Two weeks ago on the train, I sat next to a man with Tourrete’s syndrome. I knew he had Tourrete’s, because he kept violently shouting “Shitt!” and “Fuckk!” the way sufferers of the disorder often do. They yell differently than the rest of us. Have you ever noticed that? Like, whatever sharp letter within the word they shout – the letter that really clicks off the end of the tongue – gets more action. If I remember correctly, they’re called hard consonants? Yeah. This Tourette’s-man gave his hard consonants a lot of play.
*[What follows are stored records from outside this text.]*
-- ==== Sys2Proof/Machine/CaptureBuffer.lean ====
section
/-! DEFINITION. CaptureBuffer (spec/42_capture_buffer.md): the append and the completion under both
policies (R140, R141), MASK (R142), UNMASK (R143), CLEAR (R144), RDBUF (R145). -/

namespace Sys2Proof.Machine

/-- The append (R140): dropped when full, else the sample goes to `BUF[CURSOR]` and the cursor rises. -/
def appendSample (v : Byte) (s : State) : State :=
  if full s then s else setCursor (s.cursor + 1) (storeCell s.cursor v s)

/-- R140, `MASKED_POLICY = Drop`, with `ADC_VALID = 1`. -/
def completeDrop (d : Byte) (s : State) : State :=
  if s.masked then s else appendSample d s

/-- R141, `MASKED_POLICY = LatchOne`, with `ADC_VALID = 1`. -/
def completeLatch (d : Byte) (s : State) : State :=
  if s.masked then latchPend d s else appendSample d (dropPend s)

/-- COMPLETION (R140, R141): phase 2 of a cycle with `ADC_VALID = 1`. -/
def execCompletion (d : Byte) (s : State) : Result :=
  match s.cfg.maskedPolicy with
  | .drop => .next (completeDrop d s)
  | .latchOne => .next (completeLatch d s)

/-- Phase 2 of a cycle with `ADC_VALID = 0` (R140, R141): under `LatchOne` a held completion is appended
once unmasked; under `Drop` nothing happens. -/
def serviceLatch (s : State) : State :=
  match s.cfg.maskedPolicy with
  | .drop => s
  | .latchOne => if !s.masked && s.pendV then appendSample s.pendD (dropPend s) else s

/-- MASK (R142). -/
def execMask (s : State) : Result := .next (respond 0#64 (setMasked true s))

/-- UNMASK (R143). -/
def execUnmask (s : State) : Result := .next (respond 0#64 (setMasked false s))

/-- CLEAR (R144): the cursor only; no cell is erased. -/
def execClear (s : State) : Result := .next (respond 0#64 (setCursor 0 s))

/-- RDBUF (R145): the cell, zero-extended; `FLT_BUF_ADDR` above `WIDTH`. -/
def execRdbuf (a : Half) (s : State) : Result :=
  if s.cfg.width < operandNat a then raiseFault .bufAddr (.rdbuf a) s
  else .next (respond (zextByte (readCell s (operandNat a))) s)

end Sys2Proof.Machine
end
Everything about him was perfectly in-focus: his shaggy, yellowed hair, his protruding round gut, his stiff and starched white collar, the bulky brown UPS package in his lap, his headphones, clipped behind his ears – perhaps he suffers from ear canals too small to house the traditional iPod plugs – even his awkwardly cocked legs cast an interesting shadow. So I scooted a little closer. And a little closer, again. When I was almost perched in the lap of Tourrete’s-man, this fucking fat masterpiece of a man, I overheard his chosen soundtrack through said clip-on headphones:

“Shout, shout, let it all out, these are the things I can do without…”

And in that moment, everything was perfect.

If your medium is film, you are expected to bring exquisite moments to your audience through portraiture. If you can’t do that then you’re not an artist. You’re just a guy with a camera slapping social and racial significance on your personal photo album. Lucky for photographer Jamel Shabazz, art is relative to each of us. So maybe one of you will find yourself strangely attracted to Shabazz’s blatantly posed portraits. I’m going to stick with falling in momentary love with overweight men suffering from Tourette’s syndrome on the CTA. Fuck it. To each her own.